Wolff turned Mercedes into a winning machine, with seven straight doubles from 2014 onward, with six of those titles won by Hamilton and the other by former teammate Nico Rosberg in ’16. Rosberg is the only driver to beat Hamilton since Sebastian Vettel won his fourth title with Red Bull eight years ago. Hamilton is seeking to become the first driver to win eight F1 titles and move one clear of fellow great Michael Schumacher.

But now the quick and fearless Verstappen has emerged as a major threat to Hamilton. He also has more pole positions (5-2) and fastest laps (4-3) than Hamilton this season.

Mercedes is under rare pressure, and it perhaps showed in the way the team celebrated Hamilton’s victory at Silverstone — his first in two months to snap Red Bull's five-race winning streak.

A win in Hungary could tilt momentum back toward Hamilton, or see Verstappen extend his lead heading into a four-week break.

In hot and sunny Hungary, the electricity is crackling through the paddock.

Horner and Wolff both spoke on Friday, albeit in separate news conferences.

Wolff explained Mercedes’ strong statement following Red Bull’s lost appeal.

“I think we wanted to bring a little of respect back to the discussion,” he said. “I think Formula One needs conflict and controversy. As long as it’s about the sport it can be quite entertaining, but there are certain boundaries we need to respect.”

He felt Red Bull’s comments about Hamilton’s driving had been “below the belt” but stopped short of further criticism, mindful of the damage social networks can cause as a result.

“I don’t want to ignite even more the fire and the controversy,” he said. “We need to de-escalate it and not create more polarization on social media.”

Earlier, Horner defended his decision to ask for a review.

“It’s our duty as a team competing for the championship to leave no stone unturned," he said. "It wasn’t the response we were hoping for, but we accept it.”

It still rankles with Horner, though, that Hamilton only got a 10-second penalty despite being found at fault.

“Our frustration was at the size of the penalty compared to the outcome of the decision,” he said. “A crash that would have knocked out your average human being.
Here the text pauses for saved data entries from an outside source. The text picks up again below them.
-- ==== Sys2Proof/Machine/Admin.lean ====
section
/-! DEFINITION. Admin descriptors about experts, tests, repairs, power, clocks and ballast, and their later events
(R174, R255, R365, R375–R380, R400–R405). -/

namespace Sys2Proof.Machine

/-! ## EXPERT_MAP (R255) -/

/-- EXPERT_MAP: `map` is what the host read of the entries gives. -/
def execExpertMap (q : Desc) (map : HostRead) (s : State) : Out :=
  starts 0x0C q (fun s =>
    let k := CoupeD.coupe q.w
    let e := bits q.w 504 492
    if (s.coupe k).state = .free then finish q Status.doesNotFit s
    else
      match map with
      | .failed => finish q Status.lowerFailed s
      | .timeout => finish q Status.lowerTimeout s
      | .ok ws =>
        let entries := ws.take e ++ List.replicate (e - ws.length) 0
        finish q Status.ok (s.setCoupe k { s.coupe k with
          nextMap := some ⟨e, bits q.w 491 487, BitVec.ofNat 64 (bits q.w 383 320), entries⟩ })) s

/-! ## The yard's mode (R174, R205) -/

/-- Whether every channel of a half is trained, sound and not under test. -/
def halfSound (s : State) (h : Nat) : Bool :=
  allChannels.all (fun c => c.val % 2 ≠ h || ((s.channel c).trained && !(s.channel c).failed && !(s.channel c).testing))

/-- The smallest DIMM of the channels that a test names. -/
def smallestDimm (s : State) (f : ChannelId → Bool) : Nat :=
  ((allChannels.filter f).map (fun c => (s.channel c).dimm)).foldl min 256

/-- The yard in 8-channel mode on a sound half, the even one preferred, or no yard. -/
def yardByHalf (s : State) : State :=
  if halfSound s 0 then { s with yardMode := .half0, yardGib := 8 * smallestDimm s (fun c => c.val % 2 = 0) }
  else if halfSound s 1 then { s with yardMode := .half1, yardGib := 8 * smallestDimm s (fun c => c.val % 2 = 1) }
  else { s with yardMode := .none, yardGib := 0 }

/-- The mode chosen at bring-up. -/
def yardAtBringUp (s : State) : State :=
  if halfSound s 0 && halfSound s 1 then { s with yardMode := .full, yardGib := 16 * smallestDimm s (fun _ => true) }
  else yardByHalf s

/-! ## The journal's stacks (R375) -/

/-- The replacement for a journal stack: the first in service upward from it, modulo 8, that does not hold the other copy. -/
def journalSpare (s : State) (failed other : SectorId) : Option SectorId :=
  ((List.range 7).map (fun (i : Nat) => (⟨(failed.val + i + 1) % 8, Nat.mod_lt _ (by decide)⟩ : SectorId))).find?
    (fun i => stackInPool s i && i ≠ other)

/-- The journal copy on stack i written to a replacement (event JOURNAL); without one the journal is lost, which R375 and
R316 leave uncovered. -/
def moveJournal (i : SectorId) (s : State) : State :=
  let go (other : SectorId) (put_ : SectorId → State → State) : State :=
    match journalSpare s i other with
    | some j => raise0 0x18 (j.val + 16 * i.val) (put_ j s)
    | none => settleRb { s with journalOk := false }
  if s.journalA = i then go s.journalB (fun j t => { t with journalA := j })
  else if s.journalB = i then go s.journalA (fun j t => { t with journalB := j })
  else s

/-- Whether a journal copy on stack i could be moved. -/
def journalMovable (s : State) (i : SectorId) : Bool :=
  if s.journalA = i then (journalSpare s i s.journalB).isSome
  else if s.journalB = i then (journalSpare s i s.journalA).isSome
  else true

/-- A descriptor that waits on the ranger is held while the ranger restarts (R399). -/
def byRanger (q : Desc) (body : State → State) (s : State) : State := if s.ranger.running then body s else hold q s

/-! ## SELF_TEST (R376, R377) -/

namespace TestD
def target (w : BitVec 512) : BitVec 8 := BitVec.ofNat 8 (bits w 511 504)
def index (w : BitVec 512) : BitVec 16 := BitVec.ofNat 16 (bits w 503 488)
def result (w : BitVec 512) : BitVec 64 := BitVec.ofNat 64 (bits w 447 384)
end TestD

/-- The blocks as typed numbers. -/
def testStand (n : BitVec 16) : StandId := BitVec.ofNat 7 n.toNat
def testStack (n : BitVec 16) : SectorId := ⟨n.toNat % 8, Nat.mod_lt _ (by decide)⟩
def testChannel (n : BitVec 16) : ChannelId := ⟨n.toNat % 16, Nat.mod_lt _ (by decide)⟩
def testLink (n : BitVec 16) : LinkId := ⟨n.toNat % 24, Nat.mod_lt _ (by decide)⟩

/-- Whether the deck pool holds anything in a stack. -/
def stackEmpty (s : State) (i : SectorId) : Bool := s.dur.allocs.all (fun a => a.pool ≠ .deck || stackOf a.addr.toNat ≠ i)

/-- A channel of the half that the yard uses. -/
def channelInUse (s : State) (c : ChannelId) : Bool :=
  match s.yardMode with
  | .none => false
  | .half0 => c.val % 2 = 0
  | .half1 => c.val % 2 = 1
  | .full => true

/-- What a block must meet before its test, and before a repair (R380). A deck stack must hold nothing of the pool (log
entry 39). -/
def testReady (s : State) (target : BitVec 8) (index : BitVec 16) : Bool :=
  match target.toNat with
  | 1 => (coupeOfStand s (testStand index)).isNone && (claimant s (testStand index)).isNone
  | 2 => stackEmpty s (testStack index) && journalMovable s (testStack index)
  | 3 => !channelInUse s (testChannel index) || s.dur.allocs.all (fun a => a.pool ≠ .yard)
  | _ => true

/-- A test of the block is running. -/
def underTest (s : State) (target : BitVec 8) (index : BitVec 16) : Bool :=
  s.tests.any (fun t => t.target = target && t.index = index)

/-- Steps that opened with the link in their routes have not all committed (R377). -/
def linkHeld (s : State) (l : LinkId) : Bool :=
  (listedCoupes s).any (fun k => match (s.run k).openStep with
    | some st => st.routes.any (fun r => r.2.2 = some l)
    | none => false)

/-- The block leaves its service state. -/
def isolate (target : BitVec 8) (index : BitVec 16) (s : State) : State :=
  match target.toNat with
  | 1 =>
    let g := testStand index
    let s1 := stopBallast g s
    let s2 := s1.setStand g { s1.stand g with isolated := true }
    (standCores g).foldl (fun t c => t.setSlot c { t.slot c with before := (t.slot c).state, state := .isolated }) s2
  | 2 =>
    let i := testStack index
    let s1 := moveJournal i s
    s1.setStack i { s1.stack i with state := .testing }
  | 3 => s.setChannel (testChannel index) { s.channel (testChannel index) with testing := true }
  | 4 =>
    let l := testLink index
    let s1 := s.setLink l { s.link l with before := (s.link l).state, testWaits := false }
    if (s.link l).state.barred then s1 else enterLink l .down LinkCause.selfTest 0 s1
  | 5 => s.setEth (index ≠ 0) { s.ethPort (index ≠ 0) with testing := true }
  | _ => s

/-- The test begins. -/
def beginTest (q : Desc) (s : State) : State :=
  let t := TestD.target q.w
  let i := TestD.index q.w
  let s1 := isolate t i s
  setEntry q.ring q.pos .started { s1 with tests := s1.tests ++ [⟨t, i, q.ring, q.pos, s1.timebase⟩] }

/-- SELF_TEST. A link in service first leaves the routes of new steps. -/
def execSelfTest (q : Desc) (s : State) : Out :=
  starts 0x0E q (byRanger q fun s =>
    let t := TestD.target q.w
    let i := TestD.index q.w
    if underTest s t i then hold q s
    else if !testReady s t i then finish q Status.doesNotFit s
    else if t = 4 && (s.link (testLink i)).works && linkHeld s (testLink i) then
      awaits q (s.setLink (testLink i) { s.link (testLink i) with testWaits := true })
    else beginTest q s) s

/-! ## SELF_TEST_COMPLETE (R378, R379) -/

/-- The result record's header. -/
def resultHeader (t : SelfTest) (verdict : Nat) (f : TestFinding) (now : BitVec 64) : BitVec 512 :=
  put 0 t.target.toNat ||| put 16 t.index.toNat ||| put 32 verdict ||| put 40 (min 252 f.entries.length)
    ||| put 48 (b2n (252 < f.entries.length)) ||| put 64 t.start.toNat ||| put 128 now.toNat ||| put 192 f.needed.toNat
    ||| put 208 f.left.toNat

/-- The block of a target and index, with nothing recorded when it is not listed. -/
def blockOf (s : State) (target : BitVec 8) (index : BitVec 16) : Block :=
  (s.blocks.find? (fun b => b.target = target && b.index = index)).getD ⟨target, index, [], [], [], []⟩

def setBlock (b : Block) (s : State) : State :=
  { s with blocks := s.blocks.filter (fun x => !(x.target = b.target && x.index = b.index)) ++ [b] }

/-- The block is initialised and returns to service, whether or not it passed. A yard channel that fails stays failed. -/
def reinit (target : BitVec 8) (index : BitVec 16) (verdict : Nat) (s : State) : State :=
  match target.toNat with
  | 1 =>
    let g := testStand index
    let s1 := freshStand g s
    let s2 := (standCores g).foldl (fun t c => t.setSlot c { t.slot c with state := (t.slot c).before }) s1
    s2.setStand g { s2.stand g with isolated := false }
  | 2 =>
    let i := testStack index
    let s1 := clearRange (stackBase i.val) stackSize s
    s1.setStack i { s1.stack i with state := .on }
  | 3 =>
    let c := testChannel index
    let x := s.channel c
    let s1 := s.setChannel c { x with testing := false, failed := x.failed && verdict ≠ 0 && verdict ≠ 1 }
    if s1.yardMode = .none then yardByHalf s1 else s1
  | 4 =>
    let l := testLink index
    let was := (s.link l).before
    if was.barred && verdict ≠ 0 then s
    else enterLink l (if was = .down then .down else .probe) LinkCause.selfTest 0 s
  | 5 => s.setEth (index ≠ 0) { s.ethPort (index ≠ 0) with testing := false, up := false }
  | _ => s

/-- A test ends with a verdict: result written, block initialised, descriptor finished. -/
def endTest (t : SelfTest) (verdict : Nat) (f : TestFinding) (s : State) : State :=
  let s1 : State := { s with
    tests := s.tests.filter (fun x => !(x.target = t.target && x.index = t.index))
    testResults := s.testResults ++ (match entryOf s t.ring t.pos with
      | some e => [⟨TestD.result e.w, resultHeader t verdict f s.timebase, f.entries.take 252⟩]
      | none => []) }
  let b := blockOf s1 t.target t.index
  let soft := f.entries.filter (fun e => bits e 47 44 = 0)
  let s2 := setBlock { b with recorded := if verdict = 1 then soft else [], result := f.entries } s1
  finishAt t.ring t.pos Status.ok 0 0 0 (reinit t.target t.index verdict s2)

/-- SELF_TEST_COMPLETE. -/
def execSelfTestComplete (target : BitVec 8) (index : BitVec 16) (finding : TestFinding) (s : State) : Out :=
  match s.tests.find? (fun t => t.target = target && t.index = index) with
  | none => .next s
  | some t => .next (endTest t finding.verdict.toNat finding s)

/-! ## REPAIR (R380) -/

/-- BLOCK, UNIT and ADDRESS of a result entry. -/
def entryBlock (e : BitVec 128) : Nat := bits e 127 120
def entryUnit (e : BitVec 128) : Nat := bits e 119 112
def entryAddress (e : BitVec 128) : Nat := bits e 111 80

/-- A bench line on a spare line of its bank, for the slot that the physical core serves. -/
def applyLine (g : StandId) (e : BitVec 128) (s : State) : State :=
  if entryBlock e ≠ 2 then s
  else
    match (standCores g).find? (fun c => (physOf s c).toNat = entryUnit e && (s.slot c).state ≠ .failed) with
    | none => s
    | some c =>
      let x := s.core c
      let bank := entryAddress e % 32
      let s1 : State := { s with
        rowErrors := s.rowErrors.set RowError.none (benchAddr c (entryAddress e)) RowError.none }
      s1.setCore c { x with spareLines := x.spareLines.set 0 bank (min 8 (x.spareLines.get 0 bank + 1)) }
We’ve lost a car in its entirety in a budget cap environment.”

Red Bull estimated the cost of the mangled car at $1.8 million.

Horner again took a swipe at Hamilton, saying he knew he would have not won had Verstappen not crashed at Copse corner.

“Even seven-time world champions make mistakes, misjudgments,” Horner said. “It was the only opportunity for Lewis to make the pass on Max, and I think he would have known that.”

He argued that Hamilton should have done a cleaner move, like he did late on when he got past Ferrari’s Charles Leclerc to take the lead.

Hamilton said he would make the same overtake if he found himself in the same position, while Horner would have no problem asking for another review.

“Competition is fierce, and in a competition like we’re in it’s about marginal gains,” Horner said. “The rivalry will be intense. I hope there’s no precedent set from what happened at the British Grand Prix.”